Effects of total salpingectomy performed during hysterectomy on ovarian blood flow

Effects of total salpingectomy performed during hysterectomy on

ovarian blood flow

O. Ozkaya1, M. Sezik1, F. Demir1, H. Toyran Sezik2, H. Kaya1

1Suleyman Demirel University Faculty of Medicine, Department of Obstetrics and

Gynecology, Isparta, Turkey, 2Isparta Maternity and Children’s Hospital, Isparta,


Objective To investigate the effects of performing total salpingectomy

during abdominal hysterectomy (without oophorectomy) on ovarian reserve and

blood flow through the ovarian stroma.

Design and methods Twenty-four patients

were recruited and randomized into 2 groups.
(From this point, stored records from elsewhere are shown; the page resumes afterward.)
/-- A packet of a message leaves for a link, its source read at once or once its channel serves it (R169, R317). -/
def State.launch (s : State) (c lk : Nat) (m : OutMsg) (k : Nat) : State :=
  let upd := fun (o : OutMsg) =>
    if o.msn ≠ m.msn then o
    else { o with inQ := k :: o.inQ, nextP := if o.resend.isEmpty then o.nextP + 1 else o.nextP, resend := o.resend.drop 1 }
  let s := s.updConn c (fun y => { y with lastLink := lk, out := y.out.map upd })
  match s.srcHeld m k with
  | some ch => s.holdAcc ch ⟨.dma (5 + (s.conn c).home) true, false, chanOff (m.loc + 4096 * k), Nat.min 4096 (m.len - 4096 * k), [], .raeOut c m.msn k lk⟩
  | none => s.sendPacket c lk m k

/-- A packet of READ data leaves for a link, read at once or once its channel serves it (R169, R316). -/
def State.launchResp (s : State) (c lk : Nat) (d : ReadData) : State :=
  let n := Nat.min 4096 (d.len - 4096 * d.next)
  let s := s.updConn c (fun y =>
    { y with lastLink := lk, resp := if d.next < d.npktM1 then { d with next := d.next + 1 } :: y.resp.drop 1 else y.resp.drop 1 })
  match s.heldChan (d.loc + 4096 * d.next) n with
  | some ch => s.holdAcc ch ⟨.fabric (s.conn c).home, false, chanOff (d.loc + 4096 * d.next), n, [], .raeResp c lk d⟩
  | none => s.sendResp c lk d

/-- With no link of PATHS ACTIVE toward the peer, the messages that wait for one start their RTO (R317). -/
def State.startRto (s : State) (c : Nat) : Option State :=
  let x := s.conn c
  let due := fun (o : OutMsg) => o.next.isSome && o.rtoFrom.isNone
  if s.anyPath x || !(x.out.any due) then none
  else some (s.updConn c (fun y => { y with out := y.out.map (fun o => if due o then { o with rtoFrom := some s.ltu } else o) }))

/-- Flits of the next packet of READ data (R269). -/
def respFlits (d : ReadData) : Nat := 1 + cdiv (Nat.min 4096 (d.len - 4096 * d.next)) 32

/-- One packet of a connection enters an egress queue, if the window and a path allow (R317). `none` when nothing more can
be sent. -/
def State.pumpOne (s : State) (c : Nat) : Option State :=
  let x := s.conn c
  if x.state ≠ .ready then none
  else match x.resp with
  | d :: _ => (s.choosePath x d.queue (respFlits d)).map (fun lk => s.launchResp c lk d)
  | [] =>
    match x.out.find? (fun m => m.next.isSome) with
    | none => none
    | some m =>
      if x.window / 65536 ≤ x.inFlight then none
      else match m.next with
      | none => none
      | some k => match s.choosePath x x.queue (s.packetOf x m k).flits with
        | none => s.startRto c
        | some lk => some (s.launch c lk m k)

/-- Packets enter the queues while they can; at most as many as `fuel`. -/
def State.pumpN (s : State) (c : Nat) : Nat → State
  | 0 => s
  | n + 1 => match s.pumpOne c with
    | none => s
    | some s => s.pumpN c n

/-- Bitmaps in use on a link die: open inbound messages and READs under way (R315, R316, R334). -/
def State.bitmaps (s : State) (d : Nat) : Nat :=
  s.fab.conns.foldl (fun n e => if e.2.home = d then
    n + (e.2.inm.filter (fun m => !m.done)).length + (e.2.out.filter (fun m => m.ptype = 0x11)).length else n) 0

/-- How many of the messages that wait may take a place: at most `k`, and READs while bitmaps are free (R316, R317). -/
def placesFor : List OutMsg → Nat → Nat → Nat
  | [], _, _ => 0
  | _, 0, _ => 0
  | m :: ms, k + 1, free =>
    if m.ptype = 0x11 then (match free with
      | 0 => 0
      | f + 1 => placesFor ms k f + 1)
    else placesFor ms k free + 1

/-- Messages take their places among the 64, and packets leave (R316, R317). -/
def State.pump (s : State) (c : Nat) : State :=
  let free := 4096 - s.bitmaps (s.conn c).home
  let s := s.updConn c (fun x =>
    let k := placesFor x.backlog (64 - x.out.length) free
    { x with out := x.out ++ x.backlog.take k, backlog := x.backlog.drop k })
  s.pumpN c 8192

/-- Every connection sends what it can (R317). -/
def State.pumpAll (s : State) : State := (Tbl.keys s.fab.conns).foldl (fun s c => s.pump c) s

/-! ## Work entries (R309 to R311, R313) -/

/-- The messages of a data transfer: at most `cap off` packets in the one that starts at `off`, all but WRITE_IMM's last
carrying data only (R311). -/
def splitMsgs (ptype entry loc len : Nat) (cap : Nat → Nat) (epoch : Nat) (imm : Option Nat) (body : Nat → Nat) (journal : Bool) :
    Nat → Nat → Nat → List OutMsg
  | 0, _, _ => []
  | fuel + 1, msn, off =>
    let rest := len - off
    let total := cdiv rest 4096
    let last := decide (total ≤ (match imm with
      | some _ => 1023
      | none => cap off))
    let n := if last then total else Nat.max 1 (Nat.min (cap off) (total - 1))
    let withImm := last && imm.isSome
    let m : OutMsg :=
      { msn := msn % 65536, entry := entry, ptype := ptype, npktM1 := n + b2n withImm - 1, imm := if withImm then imm else none,
        journal := journal, body := body off, loc := loc + off, len := Nat.min rest (4096 * n), epoch := epoch }
    if last then [m] else m :: splitMsgs ptype entry loc len cap epoch imm body journal fuel (msn + 1) (off + 4096 * n)

/-- Packets of a GRAFT_DATA message of plots that starts at packet `k` of the sequence range: to the end of its layer-head,
16 packets to each of its 2^PAGE_BITS pages, and at most 1,024 (R133, R311, R324). -/
def layerHeadLeft (pageBits k : Nat) : Nat := Nat.min 1024 (16 * 2 ^ pageBits - k % (16 * 2 ^ pageBits))

/-- The messages of a work entry (R310, R311, R316, R324, R326, R327). -/
def State.messagesOf (s : State) (e id msn : Nat) : List OutMsg :=
  let wop := weWop e
  let rk := fun off => weRegion e + weKey e * 2 ^ 16 + (wePage e + off / 4096) % 2 ^ 28 * 2 ^ 48
  let gr := fun off => weDreq e + (wePage e + off / 4096) % 2 ^ 32 * 2 ^ 32 + weGtag e * 2 ^ 64
  let g := s.fab.grafts.find? (fun g => g.conn = some (weConn e) && g.gtag = weGtag e)
  let gEpoch := match g with
    | some g => g.mapEpoch
    | none => s.cmap.cur
  let cap := fun off => match g with
    | some g => if weJournal e then 1024 else layerHeadLeft (s.req g.req).seq.pageBits (wePage e + off / 4096)
    | none => 1024
  match wop with
  | 1 => splitMsgs 0x10 id (weLocal e) (weLen e) (fun _ => 1024) s.cmap.cur none rk false 65 msn 0
  | 2 => splitMsgs 0x10 id (weLocal e) (weLen e) (fun _ => 1024) s.cmap.cur (some (weImm e)) rk false 65 msn 0
  | 3 => splitMsgs 0x11 id (weLocal e) (weLen e) (fun _ => 1024) s.cmap.cur none rk false 65 msn 0
  | 4 => [{ msn := msn % 65536, entry := id, ptype := 0x10, npktM1 := 0, imm := some (weImm e), loc := 0, len := 0, epoch := s.cmap.cur }]
  | 5 => splitMsgs 0x15 id (weLocal e) (weLen e) cap gEpoch none gr (weJournal e) 4097 msn 0
  | 6 => splitMsgs 0x16 id (weLocal e) (weLen e) (fun _ => 1024) gEpoch none gr false 65 msn 0
  | _ => [{ msn := msn % 65536, entry := id, ptype := 0x17, npktM1 := 0, loc := weLocal e, len := weLen e, epoch := weImm e % 65536 }]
Group 1 patients (n=12) underwent

total hysterectomy and complete excision of the fallopian tubes bilaterally. In

group 2 (classical approach), fallopian tubes were removed partially leaving

behind the neighboring paraovaraian tissue. Pre- and postoperative (6 months)

serum follicle stimulating hormone (FSH), luteinizing hormone (LH), estradiol

values, ovarian volume estimation by transvaginal ultrasound, and ovarian

stromal blood flow Doppler velocimetry were assessed. Mann-Whitney-U test,

Student’s t test and Freidman’s test were used for comparisons.


Baseline data were similar across the groups (p>0.05). FSH, LH, estradiol

values, and ovarian volume were not changed after both of the techniques.

However, pulsatility index, resistivity index, and systole/diastole (S/D) ratio

were significantly decreased compared to the baseline values in both groups (group

1: p= 0.027, p= 0.018, and p= 0.013, respectively; group 2: p= 0.01, p= 0.002,

and p=0.0001, respectively). Postoperative decline in the S/D ratio was more

pronounced (p=0.007) in group 2 (partial removal).

Conclusion It appears that

complete removal of fallopian tubes during hysterectomy has no effect on ovarian

blood supply. It might be important to protect the ovarian blood supply as much

as possible while performing hysterectomy in the reproductive period. Large

series are required to determine the most appropriate technique that causes the

least impairment on ovarian blood flow.